Una cronista de ANCCOM acompañó a los voluntarios de la Fundación Sí en su recorrida por Palermo para darle comida y, sobre todo, compañía a las personas en situación de calle. Aquí sus voces.
Son las ocho de la noche y, como todos los días del año, los voluntarios de Fundación Sí salen a caminar las calles de Buenos Aires con un termo de agua caliente en la mano y la intención simple y radical de acompañar. En invierno se ofrece abrigo; en verano, algo fresco. Pero lo que se reparte –sobre todo- es tiempo, escucha y atención. Se revisan las listas, se distribuyen las cuadras, se anotan los pedidos. Cada grupo conoce su recorrido; en este caso, el de la zona 14, en Palermo.
El punto de encuentro siempre es el mismo: la esquina de Charcas y Julián Álvarez. Las cuadras están semivacías: algunos bares todavía abiertos, taxis que frenan un momento y siguen, las máquinas barredoras que avanzan lento, verduleros que guardan los cajones y algún vecino que pasea al perro mientras los voluntarios buscan rostros conocidos. Dicen que hacer recorridas es una manera de visibilizar a quienes el resto invisibiliza. Darles nombre, saber cuál es su historia, poder compartir con ellos un rato, una charla, un té, una sopa.
Desde hace más de una década, la Fundación Sí organiza este entramado de apoyo que se sostiene todas las noches, incluso en Navidad y Año Nuevo.La apuesta es por el vínculo. Las Recorridas Nocturnas se realizan en CABA, en partidos del Gran Buenos Aires como Tigre, Pilar, Luján, La Plata, Mar del Plata, Rosario, Córdoba, Tucumán, Salta, Jujuy, Resistencia, Posadas, Mendoza y San Luis. El propósito es acompañar a las personas que se encuentran en situación de calle y estar presente en los procesos personales de cada una a través de la constancia y con la idea firme de permanecer, porque conocerse lleva tiempo.
Para hacerlo, trabaja en un abordaje integral de cada historia, con la intervención de distintas áreas conformadas por voluntarios especializados: Adicciones, Animales, Asesoramiento jurídico, Documentación, Inclusión Escolar, Inclusión laboral, Jubilaciones, Psicología, Salud, Trabajo Social y Visitas.
Juanca espera en la esquina, tiene 63 años y es sumamente trabajador, estructurado, testarudo, amable y agradecido. Desde hace más de una década vive ahí, entre el ruido de los colectivos y la generosidad de los vecinos. Es muy querido, en el barrio lo conocen y lo saludan, participan de sus cumpleaños y de algunas fiestas importantes. Le gusta discutir, sobre todo de política, fútbol o precios. Habla del clima, de la inflación, del tránsito. Para dormir, acomoda su carro adelante. Mantiene sus rutinas y tiene todos los papeles al día, pero aun así le advierten que tenga cuidado porque la policía anda levantando gente.

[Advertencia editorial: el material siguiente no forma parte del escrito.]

-- ==== Sys2Proof/Certificates/Slice0/Obligations.lean ====
section
/-! DEFINITION. The statements for the provers. Each family has a table first, an inductive relation with one line for an
instruction: its operands and what the spec gives it. Then come the statements. -/

namespace Sys2Proof.Machine

/-! ### Tables: scalar results (Tables 6-5 to 6-7) -/

/-- A result reaches its destination field: a register (s0 discards it), or the queue that the field names. -/
def Writes (i : Instr) (s : State) (c : Slot) (d : Reg5) (w npc : Word) : Prop :=
  (d.toNat < 24 → exec i s = .next { s with cur := { c.setReg d.toNat w with pc := npc } }) ∧
    (24 ≤ d.toNat → exec i s = pushQueue s c d.toNat w npc)

/-- A truth value as a register value. -/
def truth (p : Prop) [Decidable p] : Word := if p then 1 else 0

/-- Two-source scalar instructions: the fields d, a and b, and the value from the old register d, a and b. -/
inductive TwoSource : Instr → Reg5 → Reg5 → Reg5 → (Word → Word → Word → Word) → Prop
  | add d a b : TwoSource (.add d a b) d a b (fun _ x y => x + y)
  | sub d a b : TwoSource (.sub d a b) d a b (fun _ x y => x - y)
  | and d a b : TwoSource (.and d a b) d a b (fun _ x y => x &&& y)
  | or d a b : TwoSource (.or d a b) d a b (fun _ x y => x ||| y)
  | xor d a b : TwoSource (.xor d a b) d a b (fun _ x y => x ^^^ y)
  | andn d a b : TwoSource (.andn d a b) d a b (fun _ x y => x &&& ~~~y)
  | sll d a b : TwoSource (.sll d a b) d a b (fun _ x y => x <<< (y.toNat % 64))
  | srl d a b : TwoSource (.srl d a b) d a b (fun _ x y => x >>> (y.toNat % 64))
  | sra d a b : TwoSource (.sra d a b) d a b (fun _ x y => x.sshiftRight (y.toNat % 64))
  | rol d a b : TwoSource (.rol d a b) d a b (fun _ x y => x.rotateLeft (y.toNat % 64))
  | min d a b : TwoSource (.min d a b) d a b (fun _ x y => if x.toInt ≤ y.toInt then x else y)
  | max d a b : TwoSource (.max d a b) d a b (fun _ x y => if y.toInt ≤ x.toInt then x else y)
  | minu d a b : TwoSource (.minu d a b) d a b (fun _ x y => if x.toNat ≤ y.toNat then x else y)
  | maxu d a b : TwoSource (.maxu d a b) d a b (fun _ x y => if y.toNat ≤ x.toNat then x else y)
  | slt d a b : TwoSource (.slt d a b) d a b (fun _ x y => truth (x.toInt < y.toInt))
  | sltu d a b : TwoSource (.sltu d a b) d a b (fun _ x y => truth (x.toNat < y.toNat))
  | seq d a b : TwoSource (.seq d a b) d a b (fun _ x y => truth (x = y))
  | sel d a b : TwoSource (.sel d a b) d a b (fun z x y => if z = 0 then y else x)
  | mul d a b : TwoSource (.mul d a b) d a b (fun _ x y => x * y)
  | mulh d a b : TwoSource (.mulh d a b) d a b (fun _ x y => BitVec.ofInt 64 (x.toInt * y.toInt / 2 ^ 64))
  | mulhu d a b : TwoSource (.mulhu d a b) d a b (fun _ x y => BitVec.ofNat 64 (x.toNat * y.toNat / 2 ^ 64))
  | div d a b : TwoSource (.div d a b) d a b (fun _ x y =>
      if y = 0 then BitVec.allOnes 64 else if x = BitVec.intMin 64 ∧ y = BitVec.allOnes 64 then x
      else BitVec.ofInt 64 (Int.tdiv x.toInt y.toInt))
  | divu d a b : TwoSource (.divu d a b) d a b (fun _ x y =>
      if y = 0 then BitVec.allOnes 64 else BitVec.ofNat 64 (x.toNat / y.toNat))
  | rem d a b : TwoSource (.rem d a b) d a b (fun _ x y =>
      if y = 0 then x else if x = BitVec.intMin 64 ∧ y = BitVec.allOnes 64 then 0
      else BitVec.ofInt 64 (x.toInt - Int.tdiv x.toInt y.toInt * y.toInt))
  | remu d a b : TwoSource (.remu d a b) d a b (fun _ x y =>
      if y = 0 then x else BitVec.ofNat 64 (x.toNat - x.toNat / y.toNat * y.toNat))
  | bfx d a b : TwoSource (.bfx d a b) d a b (fun _ x y =>
      BitVec.ofNat 64 (x.toNat / 2 ^ (y.toNat % 64) % 2 ^ min (y.toNat / 256 % 64 + 1) (64 - y.toNat % 64)))
  | bfi d a b : TwoSource (.bfi d a b) d a b (fun z x y =>
      let lo := y.toNat % 64
      let f := min (y.toNat / 256 % 64 + 1) (64 - lo)
      let mask : Word := BitVec.ofNat 64 ((2 ^ f - 1) * 2 ^ lo)
      (z &&& ~~~mask) ||| BitVec.ofNat 64 (x.toNat % 2 ^ f * 2 ^ lo))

En un contexto donde la situación de calle no deja de crecer, esta presencia toma otro peso. En mayo de este año, el relevamiento oficial del Instituto Estadístico Porteño registró 4.522 personas sin acceso a una vivienda. De ellas, 1.574 dormían directamente en la vía pública, la cifra más alta desde que se realiza el estudio. Las organizaciones de la sociedad civil que se especializan en el tema, dicen que esa cifra se queda muy corta y cuestionan la metodología utilizada para obtenerla. La crisis económica empuja, el mapa de la calle cambia rápido, cada semana aparecen historias nuevas.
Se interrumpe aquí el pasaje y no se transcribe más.